10. Rule 11 of Order VII CPC provides that the plaint “shall” be rejected in any of the four eventualities mentioned therein, including where from the statements made in the plaint the Suit appears to be barred by any law, and where the plaint does not disclose any cause of action. In Raja Ali Shan V/S Messrs Essem Hotel Limited and others, 2007 SCMR 741, the Hon’ble Supreme Court was pleased to hold that it is the duty of the Court to reject the plaint if, on a perusal thereof, it appears that the Suit is incompetent ; and, the Court is not only empowered but also under an obligation to reject the plaint, even without any application from a party, if the same is hit by any of the clauses mentioned under Rule 11 of Order VII CPC. In Pakistan Agricultural Storage and Services Corporation Ltd. V/S Mian Abdul Latif and others, PLD 2008 Supreme Court 371, it was held by the Hon’ble Supreme Court that the object of Rule 11 of Order VII CPC is primarily to save the parties from rigors of frivolous litigation at the very inception of the proceedings, and if the Court on the basis of averments made in the plaint and documents available, comes to the conclusion that even if all the allegations made in the plaint are proved, the plaintiff would not be entitled to the relief claimed, the Court would be justified in rejecting the plaint in exercise of powers available under Rule 11 of Order VII CPC. In the instant case, neither can the main reliefs of declaration and specific performance, nor can the consequential reliefs of injunction and damages be granted to the plaintiff.

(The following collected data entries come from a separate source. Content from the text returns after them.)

-- ==== Sys2Proof/Tests/Slice0.lean ====
section
/-!
SUPPORT. Tests/Slice0.lean: small tests with expected results from `95_test_vectors.md` (V1 to V48, P1, P2) or from a rule's worked
example, ill-formed configurations the checks refuse, and one witness for the hypotheses of each obligation that has any.
-/

namespace Sys2Proof.Tests

open Sys2Proof.Machine

/-! ### Words written out from R92 and R93 -/

theorem test_decode_nop : decode 0x0ABCDEF1 = .nop := by decide                       -- V4
theorem test_decode_twr : decode 0x1000052A = .twr 0 5 0x2A := by decide              -- V1
theorem test_decode_awr : decode 0x21000347 = .awr 1 3 0x47 := by decide              -- V2
theorem test_decode_trd : decode 0x300001FF = .trd 0 1 := by decide                   -- V8
theorem test_decode_ard : decode 0x4F000000 = .ard 15 0 := by decide                  -- V11
theorem test_decode_swr : decode 0x5F000177 = .swr 1 0x77 := by decide                -- V7
theorem test_decode_srd : decode 0x60000900 = .srd 9 := by decide                     -- V12
theorem test_decode_rwr : decode 0x79000001 = .rwr 9 0 1 := by decide                 -- V9
theorem test_decode_rrd : decode 0x80010000 = .rrd 0 256 := by decide                 -- V24
theorem test_decode_fref : decode 0x90000000 = .fref := by decide                     -- V25
theorem test_decode_pchg : decode 0xA0000000 = .pchg := by decide                     -- V25
theorem test_decode_comp : decode 0xB1234567 = .comp := by decide                     -- V5
theorem test_decode_pxrd : decode 0xC0020300 = .pxrd 3 2 := by decide                 -- V3
theorem test_decode_drd : decode 0xD1000300 = .drd 1 3 := by decide                   -- V13
theorem test_decode_rsvdE : decode 0xE0000000 = .rsvdE := by decide                   -- V6
theorem test_decode_rsvdF : decode 0xFFFFFFFF = .rsvdF := by decide                   -- V6

/-- Bits beyond one command word are no command (R91). -/
theorem test_decode_too_many_bits : decodeTableWord 40 0x1000052A = none := by decide

/-! ### Assembler text (R97, R98) -/

/-- "Worked example: `TWR 0, 5, 0x2A` is `0x1000052A`" (R97). -/
theorem test_assemble_twr :
    assemble .four [['T', 'W', 'R', ' ', '0', ',', ' ', '5', ',', ' ', '0', 'x', '2', 'A', ' ', ';', 'c']] = .ok [0x1000052A] := by
  decide

/-- `RRD 0, STATUS` is `0x80000100` (V20). -/
theorem test_assemble_register_name :
    assemble .four [['R', 'R', 'D', ' ', '0', ',', 'S', 'T', 'A', 'T', 'U', 'S']] = .ok [0x80000100] := by decide

/-- R97 gives an unsigned operand no minus sign (log 15). -/
theorem test_assemble_no_minus : assemble .four [['S', 'R', 'D', ' ', '-', '0']] = .error .badOperands := by decide

/-- `v` is 0..255 (R97). -/
theorem test_assemble_out_of_range :
    assemble .four [['S', 'W', 'R', ' ', '0', ',', '2', '5', '6']] = .error .outOfRange := by decide

/-- `SPRITE16` needs `SPR_STRIDE = 16` (R98). -/
theorem test_assemble_stride :
    assemble .four [['S', 'P', 'R', 'I', 'T', 'E', '1', '6', ' ', '0', ',', '-', '1', ',', '1', ',', '7', ',', '3', ',', '1', ',', '2']] =
      .error .wrongStride := by decide

/-- Steps 69 to 77 of P3: `SPRITE16 0, -1, 1, 7, 3, 0x85, 0x02`. -/
theorem test_pseudo_sprite16 :
    ((Pseudo.sprite16 0 (-1) 1 7 3 0x85 0x02).expand).map encode =
      [0x500000FF, 0x500001FF, 0x50000201, 0x50000300, 0x50000407, 0x50000500, 0x50000603, 0x50000785, 0x50000802] := by decide

/-! ### Configurations the checks refuse (R4, R5, R8, R9) -/

theorem test_tc1_is_wellFormed : tc1.wf = true := by decide

/-- A configuration with one layer changed. -/
def withLayer (f : LayerCfg → LayerCfg) : Cfg := { tc1 with layers := [f (tc1Layer none 1)] }

theorem test_wf_refuses_no_layer : ({ tc1 with layers := [] } : Cfg).wf = false := by decide
theorem test_wf_refuses_nine_layers : ({ tc1 with layers := List.replicate 9 (tc1Layer none 1) } : Cfg).wf = false := by decide
theorem test_wf_refuses_width_zero : ({ tc1 with screenW := 0 } : Cfg).wf = false := by decide
theorem test_wf_refuses_width_257 : ({ tc1 with screenW := 257 } : Cfg).wf = false := by decide
theorem test_wf_refuses_height_257 : ({ tc1 with screenH := 257 } : Cfg).wf = false := by decide
theorem test_wf_refuses_tile_of_no_column : (withLayer (fun c => { c with tileW := 0, tgfx := [] })).wf = false := by decide
theorem test_wf_refuses_map_of_no_row : (withLayer (fun c => { c with mapH := 0 })).wf = false := by decide
theorem test_wf_refuses_65792_tiles : (withLayer (fun c => { c with mapW := 257, mapH := 256 })).wf = false := by decide
theorem test_wf_refuses_no_pattern : (withLayer (fun c => { c with npat := 0, tgfx := [] })).wf = false := by decide
theorem test_wf_refuses_pattern_outside : (withLayer (fun c => { c with tgfx := [(32, 1)] })).wf = false := by decide
theorem test_wf_refuses_pen_outside : (withLayer (fun c => { c with tpen := [(4096, 1)] })).wf = false := by decide
theorem test_wf_refuses_no_sprite : ({ tc1 with nspr := 0 } : Cfg).wf = false := by decide
theorem test_wf_refuses_65540_sprite_bytes : ({ tc1 with nspr := 16385 } : Cfg).wf = false := by decide
theorem test_wf_refuses_cell_of_no_row : ({ tc1 with cellH := 0, sgfx := [] } : Cfg).wf = false := by decide
theorem test_wf_refuses_no_sprite_pattern : ({ tc1 with nspat := 0, sgfx := [] } : Cfg).wf = false := by decide
theorem test_wf_refuses_sprite_pen_outside : ({ tc1 with spen := [(4096, 1)] } : Cfg).wf = false := by decide
theorem test_wf_refuses_short_layout : ({ tc1 with layout := [0, 1] } : Cfg).wf = false := by decide
theorem test_wf_refuses_second_draw_of_no_record : ({ tc1 with doubleDraw := [2] } : Cfg).wf = false := by decide

/-- The constructor refuses, and names what is wrong (R222): no sprite record, and layer 0 without a pattern. -/
theorem test_build_refuses (content : Config.Store → Nat → Byte) :
    State.build { tc1 with nspr := 0 } content = .refused (.illFormedConfig [.sprites]) ∧
    State.build (withLayer (fun c => { c with npat := 0, tgfx := [] })) content = .refused (.illFormedConfig [.layerPatterns 0]) :=
  ⟨rfl, rfl⟩

/-- The constructor builds TC1. -/
theorem test_build_tc1 : (match State.build tc1 (fun _ a => BitVec.ofNat 8 a) with
    | .next t => some (Memory.read t.spr 7, t.cfg.nspr)
    | .fault _ => none
    | .refused _ => none) = some (7, 2) := by decide

/-- Every term of `Instr` is well formed: an operand is a bit vector of its field's width (R99). -/
theorem test_instr_wf : (Instr.twr 15 0xFFFF 0xFF).wf = true := by decide
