-- ==== Sys2Proof/Syntax.lean ====
section
/-! DEFINITION. The five commands (30_encoding.md R70), one constructor per row of spec/opcode_table.json. The
operands are the mathematical integers that R68 and R78 read out of a word; WellFormed says which of them a word
can carry. -/

namespace Sys2Proof

/-- A command of the block (R67, R68). -/
inductive Instr where
  /-- SET_SPEED (OPC 0x01, R97): `rpm`, an unsigned u32. -/
  | setSpeed (rpm : Nat)
  /-- MOVE (OPC 0x02, R101): `n`, an i32. -/
  | move (n : Int)
  /-- DEENERGIZE (OPC 0x03, R117): no operand. -/
  | deenergize
  /-- SEQ_STEP (OPC 0x04, R86): `i`, an unsigned u32 step index. -/
  | seqStep (i : Nat)
  /-- SEQ_CLEAR (OPC 0x05, R90): no operand. -/
  | seqClear
  deriving DecidableEq, Repr

end Sys2Proof
end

11. As, the Suit is barred under Section 42 of the Specific Relief Act, 1877, and Sections 13, 25 and 29 of the Contract Act, 1972 ; and, the plaint does not disclose any cause of action against any of the defendants in respect of the suit property, the plaint is liable to be rejected.
Foregoing are the reasons of the short order announced by me on 16.04.2014, whereby C.M.A. No. 8549 of 2013 filed by defendants 2 and 3, and C.M.A. No.9302 of 2013 filed by defendants 4 and 5, were allowed and the plaint was rejected with no order as to costs ; and, C.M.A. No. 7551 of 2013 filed by the plaintiff was dismissed as having infructuous.